I’m sitting here typing this post with gloves and a ski hat on. It’s pretty much the coldest day so far our thermostat has decided to break and Home Depot cant finds the one we need. Apparently, it’s in stock but no one knows where it is. Amazing. I can’t complain though I have a big plate full of delicious gingerbread cookies so I’m one happy girl. If you asked me what my favorite cookie as I have no idea but I would say that Gingerbread is up there on my top 10 list. I’m not a fan of the snappy ones. I like the soft cake not too sweet gingerbread. That is exactly what this is. Warm spices, sweet molasses and just super soft.
It’s not only eating them but its just the smell of them baking that puts me in the holiday mood. Seriously I just want to bust out all the decorations, blast some Christmas jams and celebrate. (On a side note, Mariah Carey Christmas jams NEVER get old…e.v.e.r)
Now although I do love the holiday and the festivities I’m all about the balance. I don’t really feel the need to pound the sugar and then collapse into a most epic sugar rush. My heart is racing just thinking about it. No no…I like using different grains and flours to make sweet treats. Actually growing up my mom would make these bomb ass Teff cookies, Millet cookies and all kinds of goodies made from flours, which at the time, were pretty unheard of. I’m glad that it’s all starting to become more mainstream now. I feel cool.

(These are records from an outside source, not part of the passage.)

namespace Sys2Proof.Machine

/-- Settles O38: the last block of an encryption reads DIN through `padFill`. -/
theorem finalBlockIgnoresStaleInput : Obligations.FinalBlockIgnoresStaleInput := by
  intro s d hm hd hr hbytes
  refine ⟨_, exec_msgBlock_of_enc hm hd, ?_⟩
  have stale := exec_msgBlock_of_enc (s := { s with din := d }) hm hd
  rw [stale, encryptMsgBlock_of_last hr, encryptMsgBlock_of_last (s := { s with din := d }) hr]
  have filled : padFill d s.msgTail.toNat = padFill s.din s.msgTail.toNat := padFill_congr hbytes
  simp only [filled]
  rfl

/-! ### Byte strings and blocks -/

theorem length_joinBlocks (bs : List Block) : (joinBlocks bs).length = 16 * bs.length := by
  induction bs with
  | nil => rfl
  | cons b bs ih =>
    rw [joinBlocks, List.flatMap_cons, List.length_append, length_blockBytes, ← joinBlocks, ih, List.length_cons]
    omega

theorem joinBlocks_nil : joinBlocks [] = [] := rfl

theorem joinBlocks_cons (b : Block) (bs : List Block) : joinBlocks (b :: bs) = blockBytes b ++ joinBlocks bs := rfl

theorem joinBlocks_append (bs bs' : List Block) : joinBlocks (bs ++ bs') = joinBlocks bs ++ joinBlocks bs' :=
  List.flatMap_append

theorem blockAt_append_zero (b : Block) (d : List Byte) (fill : Byte) : blockAt (blockBytes b ++ d) 0 fill = b := by
  refine Vector.ext fun k hk => ?_
  have inside : k < (blockBytes b).length := by rw [length_blockBytes]; exact hk
  rw [getElem_blockAt _ _ _ hk, Nat.mul_zero, Nat.zero_add, List.getD_append _ _ _ _ inside,
    List.getD_eq_getElem _ _ inside, getElem_blockBytes]

theorem blockAt_append_succ (b : Block) (d : List Byte) (i : Nat) (fill : Byte) :
    blockAt (blockBytes b ++ d) (i + 1) fill = blockAt d i fill := by
  refine Vector.ext fun k hk => ?_
  rw [getElem_blockAt _ _ _ hk, getElem_blockAt _ _ _ hk, List.getD_append_right _ _ _ _ (by rw [length_blockBytes]; omega),
    length_blockBytes]
  congr 1
  omega

/-- The blocks of a sequence of blocks are the sequence. -/
theorem blocksOf_joinBlocks (bs : List Block) : blocksOf bs.length (joinBlocks bs) = bs := by
  induction bs with
  | nil => rfl
  | cons b bs ih =>
    rw [blocksOf, joinBlocks_cons, List.length_cons, List.range_succ_eq_map, List.map_cons, List.map_map,
      blockAt_append_zero]
    congr 1
    refine Eq.trans (List.map_congr_left fun i _ => ?_) ih
    exact blockAt_append_succ b (joinBlocks bs) i 0

/-- A padded message is the sequence of its blocks. -/
theorem joinBlocks_blocksOf_pkcs7Add (p : List Byte) :
    joinBlocks (blocksOf (p.length / 16 + 1) (pkcs7Add p)) = pkcs7Add p := by
  have whole : (pkcs7Add p).length = 16 * (p.length / 16 + 1) := by rw [length_pkcs7Add]; omega
  rw [joinBlocks_blocksOf whole.ge, List.take_of_length_le whole.le]

/-! ### The modes, block by block -/

/-- What a mode adds to a block before the cipher in encryption, and after it in decryption (R231 to R233). -/
def modeXor (mode : Mode) (c x : Block) : Block := if mode = .cbc then xorBlock x c else x

/-- The next chaining value, when the ciphertext block is `y`. -/
def modeChain (mode : Mode) (c y : Block) : Block := if mode = .cbc then y else c

theorem chainXor_eq_modeXor (s : State) (x : Block) : chainXor s x = modeXor s.msgMode s.chain x := chainXor_eq s x

theorem encryptBlocks_nil (mode : Mode) (enc : Block → Block) (c : Block) : encryptBlocks mode enc c [] = [] := by
  cases mode <;> rfl

theorem encryptBlocks_cons (mode : Mode) (enc : Block → Block) (c x : Block) (xs : List Block) :
    encryptBlocks mode enc c (x :: xs) =
      enc (modeXor mode c x) :: encryptBlocks mode enc (modeChain mode c (enc (modeXor mode c x))) xs := by
  cases mode <;> rfl

theorem decryptBlocks_nil (mode : Mode) (dec : Block → Block) (c : Block) : decryptBlocks mode dec c [] = [] := by
  cases mode <;> rfl

theorem decryptBlocks_cons (mode : Mode) (dec : Block → Block) (c y : Block) (ys : List Block) :
    decryptBlocks mode dec c (y :: ys) =
      modeXor mode c (dec y) :: decryptBlocks mode dec (modeChain mode c y) ys := by
  cases mode <;> rfl

theorem xorBlock_xorBlock (x c : Block) : xorBlock (xorBlock x c) c = x := by
  refine Vector.ext fun k hk => ?_
  rw [getElem_xorBlock _ _ k hk, getElem_xorBlock _ _ k hk, BitVec.xor_assoc, BitVec.xor_self, BitVec.xor_zero]

theorem modeXor_modeXor (mode : Mode) (c x : Block) : modeXor mode c (modeXor mode c x) = x := by
  cases mode with
  | ecb => rfl
  | cbc => exact xorBlock_xorBlock x c

theorem length_encryptBlocks (mode : Mode) (enc : Block → Block) (c : Block) (xs : List Block) :
    (encryptBlocks mode enc c xs).length = xs.length := by
  induction xs generalizing c with
  | nil => rw [encryptBlocks_nil]
  | cons x xs ih => rw [encryptBlocks_cons, List.length_cons, ih, List.length_cons]

theorem decryptBlocks_encryptBlocks {enc dec : Block → Block} (h : ∀ x, dec (enc x) = x) (mode : Mode) (c : Block)
    (xs : List Block) : decryptBlocks mode dec c (encryptBlocks mode enc c xs) = xs := by
  induction xs generalizing c with
  | nil => rw [encryptBlocks_nil, decryptBlocks_nil]
  | cons x xs ih => rw [encryptBlocks_cons, decryptBlocks_cons, h, modeXor_modeXor, ih]

/-! ### The reference functions -/

theorem usableIv_of_length {mode : Mode} {iv : Option (List Byte)} (h : mode = .cbc → ∃ v, iv = some v ∧ v.length = 16) :
    ∃ c0, usableIv mode iv = .ok c0 := by
  cases mode with
  | ecb => exact ⟨zeroBlock, rfl⟩
  | cbc =>
    obtain ⟨v, rfl, hv⟩ := h rfl
    exact ⟨blockAt v 0 0, if_pos hv⟩

section
variable {k : List Byte} {mode : Mode} {iv : Option (List Byte)} {r : Rounds} {c0 : Block}
  (hr : roundsOfLength k.length = some r) (hiv : usableIv mode iv = .ok c0)
include hr hiv

theorem encryptRef_eq_ok (p : List Byte) :
    encryptRef k mode iv p = .ok (joinBlocks (encryptBlocks mode (cipher r.count (roundKey (scheduleOfKey r k))) c0
      (blocksOf (p.length / 16 + 1) (pkcs7Add p)))) := by
  simp only [encryptRef, hr, hiv]

/-- The padded plaintext that Decrypt finds in a ciphertext of whole blocks. -/
def decryptedBytes (k : List Byte) (mode : Mode) (r : Rounds) (c0 : Block) (c : List Byte) : List Byte :=
  joinBlocks (decryptBlocks mode (invCipher r.count (roundKey (scheduleOfKey r k))) c0 (blocksOf (c.length / 16) c))

theorem decryptRef_of_unaligned {c : List Byte} (hc : c.length % 16 ≠ 0) :
    decryptRef k mode iv c = .error .invalidBlockLength := by
  simp only [decryptRef, hr, hiv, if_pos hc]

theorem decryptRef_of_removed {c p : List Byte} (hc : c.length % 16 = 0)
    (hp : pkcs7Remove (decryptedBytes k mode r c0 c) = some p) : decryptRef k mode iv c = .ok p := by
  rw [decryptedBytes] at hp
  simp only [decryptRef, hr, hiv, if_neg (not_not.mpr hc), hp]

theorem decryptRef_of_invalidPadding {c : List Byte} (hc : c.length % 16 = 0)
    (hp : pkcs7Remove (decryptedBytes k mode r c0 c) = none) : decryptRef k mode iv c = .error .invalidPadding := by
  rw [decryptedBytes] at hp
  simp only [decryptRef, hr, hiv, if_neg (not_not.mpr hc), hp]

end

/-- Settles O41: the blocks of the ciphertext are those that were encrypted. -/
theorem decryptUndoesEncrypt : Obligations.DecryptUndoesEncrypt := by
  intro k mode iv p hk hivs
  obtain ⟨r, hr, -⟩ := roundsOfLength_of_keyLength hk
  obtain ⟨c0, hiv⟩ := usableIv_of_length hivs
  refine ⟨_, encryptRef_eq_ok hr hiv p, decryptRef_of_removed hr hiv ?aligned ?removed⟩
  case aligned => rw [length_joinBlocks, Nat.mul_mod_right]
  case removed =>
    rw [decryptedBytes, length_joinBlocks, Nat.mul_div_cancel_left _ (by decide), blocksOf_joinBlocks,
      decryptBlocks_encryptBlocks (invCipher_cipher _ _), joinBlocks_blocksOf_pkcs7Add, pkcs7Remove_pkcs7Add]

end Sys2Proof.Machine
end

section
/-! PROOF. The assembler and the disassembler (30_encoding.md R87). A mnemonic and an operand are tokens: they hold no space and no comma.
So the reader finds the mnemonic before the first space and the operands between the commas, as the printer wrote
them. -/

namespace Sys2Proof.Machine

/-! ### Tokens -/

/-- A text that the reader keeps whole. -/
def IsToken (t : List Char) : Prop := t ≠ [] ∧ ' ' ∉ t ∧ ',' ∉ t

theorem skipSpaces_of_ne {c : Char} (h : c ≠ ' ') (t : List Char) : skipSpaces (c :: t) = c :: t :=
  List.dropWhile_cons_of_neg (by simpa using h)

theorem IsToken.skipSpaces_append {t : List Char} (h : IsToken t) (u : List Char) : skipSpaces (t ++ u) = t ++ u := by
  obtain ⟨nonempty, space, -⟩ := h
  cases t with
  | nil => exact absurd rfl nonempty
  | cons c t => exact skipSpaces_of_ne (by rintro rfl; simp at space) (t ++ u)

theorem IsToken.skipSpaces_eq {t : List Char} (h : IsToken t) : skipSpaces t = t := by
  simpa using h.skipSpaces_append []

theorem IsToken.reverse {t : List Char} (h : IsToken t) : IsToken t.reverse := by
  simpa [IsToken] using h

/-- A piece between commas without the spaces around it. -/
def trim (t : List Char) : List Char := (skipSpaces (skipSpaces t).reverse).reverse

theorem IsToken.trim_eq {t : List Char} (h : IsToken t) : trim t = t := by
  rw [trim, h.skipSpaces_eq, h.reverse.skipSpaces_eq, List.reverse_reverse]

theorem IsToken.trim_space {t : List Char} (h : IsToken t) : trim (' ' :: t) = t := by
  have skipped : skipSpaces (' ' :: t) = skipSpaces t := List.dropWhile_cons_of_pos (by simp)
  rw [trim, skipped, ← trim, h.trim_eq]

theorem operandTokens_of_skipSpaces_eq {t : List Char} (h : skipSpaces t = t) (ht : t ≠ []) :
    operandTokens t = (t.splitOn ',').map trim := by
  rw [operandTokens, h]
  cases t with
  | nil => exact absurd rfl ht
  | cons => rfl

theorem IsToken.operandTokens_one {x : List Char} (hx : IsToken x) : operandTokens x = [x] := by
  have ⟨nonempty, _, comma⟩ := hx
  rw [operandTokens_of_skipSpaces_eq hx.skipSpaces_eq nonempty, List.splitOn_eq_singleton comma, List.map_singleton,
    hx.trim_eq]

theorem IsToken.operandTokens_two {x y : List Char} (hx : IsToken x) (hy : IsToken y) :
    operandTokens (x ++ ',' :: ' ' :: y) = [x, y] := by
  have ⟨_, _, comma⟩ := hx
  have ⟨_, _, comma'⟩ := hy
  have second : ',' ∉ ' ' :: y := by simpa using comma'
  rw [operandTokens_of_skipSpaces_eq (hx.skipSpaces_append _) (by simp),
    List.splitOn_append_cons_self_of_not_mem comma, List.splitOn_eq_singleton second, List.map_cons,
    List.map_singleton, hx.trim_eq, hy.trim_space]

theorem firstToken_append {m : List Char} (h : ' ' ∉ m) (t : List Char) : firstToken (m ++ ' ' :: t) = (m, t) := by
  induction m with
  | nil => rfl
  | cons c m ih =>
    rw [List.mem_cons, not_or] at h
    obtain ⟨hc, hm⟩ := h
    rw [List.cons_append, firstToken, if_neg (Ne.symm hc), ih hm]

/-! ### The reader on the printed forms -/

section
variable {m : List Char} (hm : IsToken m)
include hm

theorem IsToken.firstToken_eq (t : List Char) : firstToken (skipSpaces (m ++ ' ' :: t)) = (m, t) := by
  have ⟨_, space, _⟩ := hm
  rw [hm.skipSpaces_append, firstToken_append space]

theorem parse_one_operand {x : List Char} {n : Byte} (hx : IsToken x) (hn : parseByte x = some n) :
    parse (m ++ ' ' :: x) = parseOneByte m n := by
  simp only [parse, hm.firstToken_eq, hx.operandTokens_one, hn]

theorem parse_two_operands {x y : List Char} (hx : IsToken x) (hy : IsToken y) :
    parse (m ++ ' ' :: x ++ ',' :: ' ' :: y) = parseTwo m x y := by
  rw [List.append_assoc, List.cons_append]
  simp only [parse, hm.firstToken_eq, hx.operandTokens_two hy]

end

/-! ### Operands -/

theorem parseByte_decText : ∀ b : Byte, parseByte (decText b) = some b := by decide +kernel

theorem parseByte_hexText : ∀ b : Byte, parseByte (hexText b) = some b := by decide +kernel

theorem isToken_decText : ∀ b : Byte, IsToken (decText b) := by
  unfold IsToken
  decide +kernel

theorem isToken_hexText : ∀ b : Byte, IsToken (hexText b) := by
  unfold IsToken
  decide +kernel

theorem isToken_dirText (d : Dir) : IsToken (dirText d) := by
  unfold IsToken
  cases d <;> decide +kernel

theorem isToken_modeText (md : Mode) : IsToken (modeText md) := by
  unfold IsToken
  cases md <;> decide +kernel

theorem isToken_mnemonic (i : Instr) : IsToken i.mnemonic.toList := by
  unfold IsToken
  cases i <;> simp only [Instr.mnemonic] <;> decide +kernel

theorem parseDir_dirText (d : Dir) : parseDir (dirText d) = some d := by cases d <;> decide +kernel

theorem parseMode_modeText (md : Mode) : parseMode (modeText md) = some md := by cases md <;> decide +kernel

/-! ### The assembler and the disassembler -/

theorem parse_render_hexByte {i : Instr} {b : Byte} (hi : operandTexts i = [hexText b])
    (hparse : parseOneByte i.mnemonic.toList b = some i) : parse (render i) = some i := by
  rw [render, hi]
  exact (parse_one_operand (isToken_mnemonic i) (isToken_hexText b) (parseByte_hexText b)).trans hparse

These cookies are nothing too odd. Just Oat flour. Pretty ordinary but still bueno. It got some coconut sugar in it which ok, its still sugar but these are cookies. Compromise, right?
Also since I’m going down this nostalgic path cookie trays are pretty much a holiday staple. Let me tell you, My mom is serious about her cookie trays. We start baking weeks early and make dozens of different kinds. Some healthier than others, but again it’s all about balance right? I think these little gingers though would work wonderfully on any tray. It’s the first year that I’ve made them but I’m pretty sure from now on they will be standard. (freezer tests to come!)
These took a bit of playing with but I think they turned out delicious. Feel free to tweak and play with the recipe as needed. Like I mentioned they aren’t blow your face off sweet but personally, I like a milder cookie so these work perfect for me. That’s the beauty of baking…you can pretty much adapt to your personal tastes. I hope you enjoy and if you make them let me know how they turn out.
- ¾ c. dry Quinoa
- 1½ c. water
- Dry Ingredients:
- 1½ c. oat flour
- 1 tsp. baking powder
- ½ c. ground flax meal
- 2½ tsp. ginger
- ¼ tsp. nutmeg
- ¼ tsp. cloves
- pinch of salt
- wet Ingredients:
- ¼ c. coconut sugar
- ¼ c. blackstrap molasses
- ¼ c. unsweetened applesauce
- 2 Tbsp. coconut oil
- 1 tsp. vanilla extract.
- In a pan, boil water and add in your quinoa. Cook about 20 minutes or until quinoa is cooked through. Once finished, set aside.
- Preheat oven to 350 and line a large baking sheet with parchment.
- Combine all the dry ingredients in a bowl and mix. Add in 1 and ½ c. of the cooked quinoa and stir to combine. Set aside.
- Next, combine all of the wet ingredients in a bowl and mix well.
- Add the wet ingredients to the dry and mix to combine.
- Using a cookie scoop or spoon, scoop out cookies 1 Tbsp at a time and place onto sheets. Cookies will not expand much during baking so shape as you need to. I used the back of a spoon to flatten mine out.
- Bake about 18-20 minutes or until baked thru. Once out of the oven let sit a few minutes (about 10 minutes) to cool, then remove to a wire cooling rack. They will firm up the longer they sit out.